TASK TO COMPLETE ->
Print the records below word for word, beginning with the first line and ending once the line containing "core, a tile's" is printed.

RECORDS SHOWN ->

========================

-- ==== Sys2Proof/Machine/Domain.lean ====
section
/-! DEFINITION. Scopes: the parties of the package and the domain of each scope around one (R333), and the clusters' inbound card
buffers (R483). -/

namespace Sys2Proof.Machine

open Sys2Proof

/-- A party of R333: a core, a tile's engines working for a partition, a die's dispatcher, its queue engine, a prism chain, a queue,
a barrier or semaphore, a partition's tables, the IOD, the wait-and-wake table, the host's processors and functions for a partition,
another package. -/
inductive Party where
  | core (p : Nat)
  | engine (t part : Nat)
  | dispatcher (d : Nat)
  | queueEngine (d : Nat)
  | chain (n : Nat)
  | queue (n : Nat)
  | object (a part : Nat)
  | tables (part : Nat)
  | iod
  | waitTable
  | host (part : Nat)
  | package (n : Nat)
  deriving DecidableEq, Repr

/-- The tile that a party stands in; only cores and engines stand in one, and no gateway core. -/
def Party.tile : Party → Option Nat
  | .core p => if isGateway p then none else some (tileOf p)
  | .engine t _ => some t
  | _ => none

/-- The die of a party, by its place in chip order: of a core or engine, a dispatcher, a queue engine or a prism chain (R333). -/
def Party.die (x : Party) : Option Nat :=
  match x with
  | .dispatcher d => some (chipOrderPos d)
  | .queueEngine d => some (chipOrderPos d)
  | .chain n => some (chipOrderPos (n / 16))
  | _ => x.tile.map (fun t => chipOrderPos (tileDie t))

/-- Whether two parties stand in one tile, or in one group of `k` tiles. -/
def Party.share (k : Nat) (a b : Party) : Bool :=
  match a.tile, b.tile with
  | some x, some y => decide (x / k = y / k)
  | _, _ => false

/-- Whether two parties stand in one die. -/
def Party.shareDie (a b : Party) : Bool :=
  match a.die, b.die with
  | some x, some y => decide (x = y)
  | _, _ => false

/-- Whether a party is of the package itself. -/
def Party.inside : Party → Bool
  | .host _ => false
  | .package _ => false
  | _ => true

/-- The partition that a party is placed in, or belongs to; none for the package's own parties. -/
def State.partyPart (s : State) : Party → Option Nat
  | .core p => some (s.coreAt p).part
  | .engine _ n => some n
  | .queue n => some (s.queues.look (fun _ => Queue.reset) n).part
  | .object _ n => some n
  | .tables n => some n
  | .host n => some n
  | _ => none

/-- Whether a core is of the gang that another one is fused in. -/
def Core.gangsWith (c : Core) (q : Nat) : Bool :=
  c.gang.fused && !isGateway q && decide (tileOf q = tileOf c.phys) && c.gang.members.getLsbD (tilePos q)

/-- Whether a party lies in the domain of a scope around a party (R333). -/
def State.inDomain (s : State) (sc : Scope) (a b : Party) : Bool :=
  match sc with
  | .core =>
    match a with
    | .engine _ _ => a.share 1 b
    | _ => decide (a = b)
  | .gang =>
    match a, b with
    | .engine _ _, _ => a.share 1 b
    | .core p, .core q => decide (p = q) || (s.coreAt p).gangsWith q
    | _, _ => decide (a = b)
  | .tile => decide (a = b) || a.share 1 b
  | .clus => decide (a = b) || a.share 4 b
  | .die => decide (a = b) || a.shareDie b
  | .part => decide (a = b) || (a.inside && b.inside && (s.partyPart a).isSome && decide (s.partyPart a = s.partyPart b))
  | .pkg => decide (a = b) || (a.inside && b.inside)
  | .sys =>
    match a, b with
    | .package n, _ => decide (b = .package n)
    | _, .package _ => false
    | _, _ => true
  | .fab => true

/-- Whether a card is a matrix card. -/
def CardKind.isMatrix : CardKind → Bool
  | .cpy => false | .cpym => false | .conv => false | _ => true

/-- Whether a matrix card of a tile has started and not ended (R242). -/
def Tile.matrixRuns (x : Tile) : Bool := x.cards.any (fun e => e.2.kind.isMatrix && decide (e.2.state = .running))

/-- Whether a core is the arithmetic core of a tile whose matrix engine has started cards (R242). -/
def State.matrixHolds (s : State) (p : Nat) : Bool :=
  atPos 15 p && Tile.matrixRuns (s.tiles.look (fun _ => Tile.reset) (tileOf p))

/-- The scope of a code; codes above 8 are not scopes. -/
def scopeOf (n : Nat) : Scope := [Scope.core, .gang, .tile, .clus, .die, .part, .pkg, .sys, .fab].getD n .fab

/-- Whether an acquire at a scope waits for its cluster's inbound card buffer (R483). -/
def isWide (sc : Scope) : Bool := decide (3 ≤ sc.code)

/-- The key of a core's cluster in the card buffers; the gateway cores' own is 128. -/
def bufKey (p : Nat) : Nat := if isGateway p then 128 else clusterOf p

/-- A cluster's inbound card buffer (R483). -/
def State.bufAt (s : State) (k : Nat) : List FarWrite := SMap.look (fun _ => []) s.cardbuf k
def State.setBuf (s : State) (k : Nat) (ws : List FarWrite) : State :=
  { s with cardbuf := s.cardbuf.put (fun _ => []) k ws }

/-- Whether a card's write goes through a buffer: its store lies outside the issuing cluster (R334). -/
def isFar (t p : Nat) : Bool := decide (bufKey p ≠ t / 4)

/-- Whether the card buffers hold a write of a card that its completion at a scope waits for (R483). -/
def State.farWaits (s : State) (t card part : Nat) (sc : Scope) : Bool :=
  s.cardbuf.any (fun e => e.2.any (fun w => decide (w.tile = t ∧ w.card = card) &&
    s.inDomain sc (.engine t part) (.core w.store)))

/-- Whether the card buffers hold a write of a tile's cards, or of a partition's. -/
def State.farFrom (s : State) (t : Nat) : Bool := s.cardbuf.any (fun e => e.2.any (fun w => decide (w.tile = t)))
def State.farOf (s : State) (part : Nat) : Bool := s.cardbuf.any (fun e => e.2.any (fun w => decide (w.part = part)))

def State.farHere (s : State) (t part : Nat) : Bool := s.cardbuf.any (fun e => e.2.any (fun w => decide (w.tile = t ∧ w.part = part)))

/-- Whether the card of a buffered write has ended. -/
def State.farOver (s : State) (w : FarWrite) : Bool :=
  !((s.tiles.look (fun _ => Tile.reset) w.tile).cards.any (fun e => decide (e.2.seq = w.card ∧ e.2.state ≠ .ended)))

/-- Whether a buffered write is one that a core of its domain has to see: its card has ended (R334). -/
def State.farSeen (s : State) (p : Nat) (w : FarWrite) : Bool := s.farOver w && s.inDomain w.scope (.engine w.tile w.part) (.core p)

end Sys2Proof.Machine
end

========================

TASK RESULT ->
-- ==== Sys2Proof/Machine/Domain.lean ====
section
/-! DEFINITION. Scopes: the parties of the package and the domain of each scope around one (R333), and the clusters' inbound card
buffers (R483). -/

namespace Sys2Proof.Machine

open Sys2Proof

/-- A party of R333: a core, a tile's engines working for a partition, a die's dispatcher, its queue engine, a prism chain, a queue,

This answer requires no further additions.